The trimming technique for skin tumors is fundamental to accurate assessment and subsequent post-surgical management. Our study supports the recommendations of Kamstock et al., highlighting that the standard, widely used, and cost-effective cross-sectional method alone could miss up to 50% of dirty margins across various tumor types (4). To address the main limitation of tangential trimming - not giving an indication about the HTFD - we, like (4) advocate for a combined approach. This method integrates cross-sectional and tangential techniques, allowing for the measurement of HTFD while ensuring a thorough evaluation of the margins.

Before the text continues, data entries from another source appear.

theorem captionText_speaking {t : State} (light : isDark t.scr.power = false) (on : t.settings.caption = true) {e : SpeakerView}
    (last : t.scr.speakers.getLast? = some e) : t.captionText = some (match (t.scr.seats.get e.seat).participant with
      | some p => (t.participant (some p)).name
      | none => seatCaption e.seat) := by
  unfold State.captionText
  rw [if_pos (by simp [light, on]), last] <;> rfl

/-- Screens whose compositions are the ones of the moment are derived (R94). -/
theorem screensDerived_of_compositions {t : State} (derived : t.scr.screens = t.compositions) : ScreensDerived t := by
  intro c
  rw [derived, compositions_get]
  refine ⟨rfl, ?_, fun dark => ?_, fun light => ?_⟩
  · cases layout : t.settings.layout.get c <;> simp [State.compositionOf, layout]
  · refine ⟨if_pos dark, fun v mem => ?_, captionText_dark dark⟩
    dsimp only [State.compositionOf] at mem
    split at mem
    · exact (Option.some.inj mem).symm
    · cases mem
  · have shown : ∀ k, (if isDark t.scr.power then Shown.black else t.scr.shownIn t.settings k) = t.scr.shownIn t.settings k :=
      fun k => if_neg (by simp [light])
    refine ⟨?_, fun v mem => ?_, fun silent => captionText_silent silent, fun e on last => captionText_speaking light on last⟩
    · have left : (t.compositionOf c).left = t.scr.shownIn t.settings (leftSlot c) := shown _
      rw [left]
      exact slotShows_shownIn ..
    · dsimp only [State.compositionOf] at mem
      split at mem
      · rw [shown] at mem
        exact Option.some.inj mem ▸ slotShows_shownIn ..
      · cases mem

theorem floorMark_speaking {v : Scr} {x : Seat} {e : SpeakerView} (found : v.speakers.find? (fun d => d.seat = x) = some e) :
    v.floorMark x = .speaking (speakTime v.lead e.remaining e.overtime) := by
  unfold Scr.floorMark
  rw [found]

theorem floorMark_queued {v : Scr} {x : Seat} (silent : ∀ e ∈ v.speakers, e.seat ≠ x) : v.floorMark x =
    match v.queue.findIdx? (fun q => q = x) with
    | some i => .queued (i + 1)
    | none => .nothing := by
  have unfound : v.speakers.find? (fun d => d.seat = x) = none := List.find?_eq_none.mpr fun e mem => by simpa using silent e mem
  unfold Scr.floorMark
  rw [unfound] <;> rfl

/-- Nameplates that are the ones of the moment are derived (R107). -/
theorem platesDerived_of_plateOf {t : State} (derived : ∀ x, (t.scr.seats.get x).plate = t.plateOf x) : PlatesDerived t := by
  intro x
  dsimp only
  rw [derived x]
  refine ⟨fun dark => if_pos dark, fun light => ?_⟩
  have plate : t.plateOf x = ⟨(t.participant (t.scr.seats.get x).participant).name, (t.participant (t.scr.seats.get x).participant).note,
      (t.scr.seats.get x).role, t.scr.floorMark x, t.scr.endingMark⟩ := if_neg (by simp [light])
  rw [plate]
  refine ⟨rfl, rfl, rfl, rfl, fun e found => floorMark_speaking found, fun silent unqueued => ?_, fun silent i queued => ?_⟩
  · have none_queued : t.scr.queue.findIdx? (fun q => q = x) = none :=
      List.findIdx?_eq_none_iff.mpr fun q mem => by simpa using fun same : q = x => unqueued (same ▸ mem)
    exact (floorMark_queued silent).trans (by rw [none_queued])
  · exact (floorMark_queued silent).trans (by rw [queued])

/-! ## One event at the screens (R109) -/

theorem screenChange_seat (cause : ShareCause) (s0 s1 : State) (x : Seat) : (State.screenChange cause true s0 s1).scr.seats.get x =
    { s1.placeShares.scr.seats.get x with plate := s1.placeShares.deriveScreens.plateOf x } := Tab.get_gen _ x

/-- A screen change derives both compositions (R94, R109). -/
theorem screenChange_derived (cause : ShareCause) (plates : Bool) (s0 s1 : State) : ScreensDerived (State.screenChange cause plates s0 s1) := by
  refine screensDerived_of_compositions ?_
  cases plates with
  | false => rfl
  | true =>
    have caption : (State.screenChange cause true s0 s1).captionText = s1.placeShares.captionText := by
      have participant : ∀ x, ((State.screenChange cause true s0 s1).scr.seats.get x).participant = (s1.placeShares.scr.seats.get x).participant :=
        fun x => by rw [screenChange_seat]
      unfold State.captionText
      simp only [participant] <;> rfl
    have composition : ∀ c, (State.screenChange cause true s0 s1).compositionOf c = s1.placeShares.compositionOf c := fun c => by
      unfold State.compositionOf
      rw [caption]
      rfl
    unfold State.compositions
    rw [composition, composition]
    rfl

One limitation of our study is the inclusion of two different species and multiple tumor types, though our primary aim was to demonstrate the feasibility of combining both trimming techniques within the same histological sample. Concerning tumor-free margins, as is well known we could not avoid a certain amount of tissue shrinkage which leads to a distortion of the actual dimensions within the living animal (6, 12). Tissue shrinks directly after surgical excision mainly due to muscle contraction and skin elasticity, and due to fixation in formalin. Studies in humans have shown that location and age of the patient influence the degree of this shrinkage (16–18). Histologic measurements, such as HTFD, therefore do not correspond to reality. Neither this, nor a certain amount of tissue loss during the manufacturing process of the slides can be completely avoided. However, careful handling and trimming of the samples as well as measurements before trimming and when evaluating histology slides are important for a thorough assessment of tumor biopsies. Another limitation is the lack of follow-up data. Nonetheless, our main objective was to assess the feasibility and comparative outcomes of applying both cross-sectional and tangential trimming methods to the same specimen. Although the number of cases included in this study is relatively small (20 cases), the results are statistically relevant, as there was a 50% discordance between the two trimming methods: tangential trimming identified margin positivity in 50% of cases that were previously assessed as clean using cross-sectional trimming. Long-term studies are crucial to determine the clinical relevance of these pathological assessments and validate the reliability of these trimming techniques over time. Future research should incorporate follow-up data to provide a more comprehensive understanding of the effectiveness and clinical impact of different trimming methods.
Conclusion
5
In conclusion, our study provides strong evidence that the cross-sectional method alone is insufficient for accurate surgical margin evaluation in tumors of cats and dogs. This is especially important for cases in which a revision surgery could be considered (e.g., if the anatomic location allows for another resection or for tumors with notoriously invasive behavior like FISS). Consequently, we recommend that clinicians and pathologists adopt a combined approach, using both cross-sectional and tangential methods, as this will ultimately improve clinical outcomes and guide more effectively our post-operative treatments.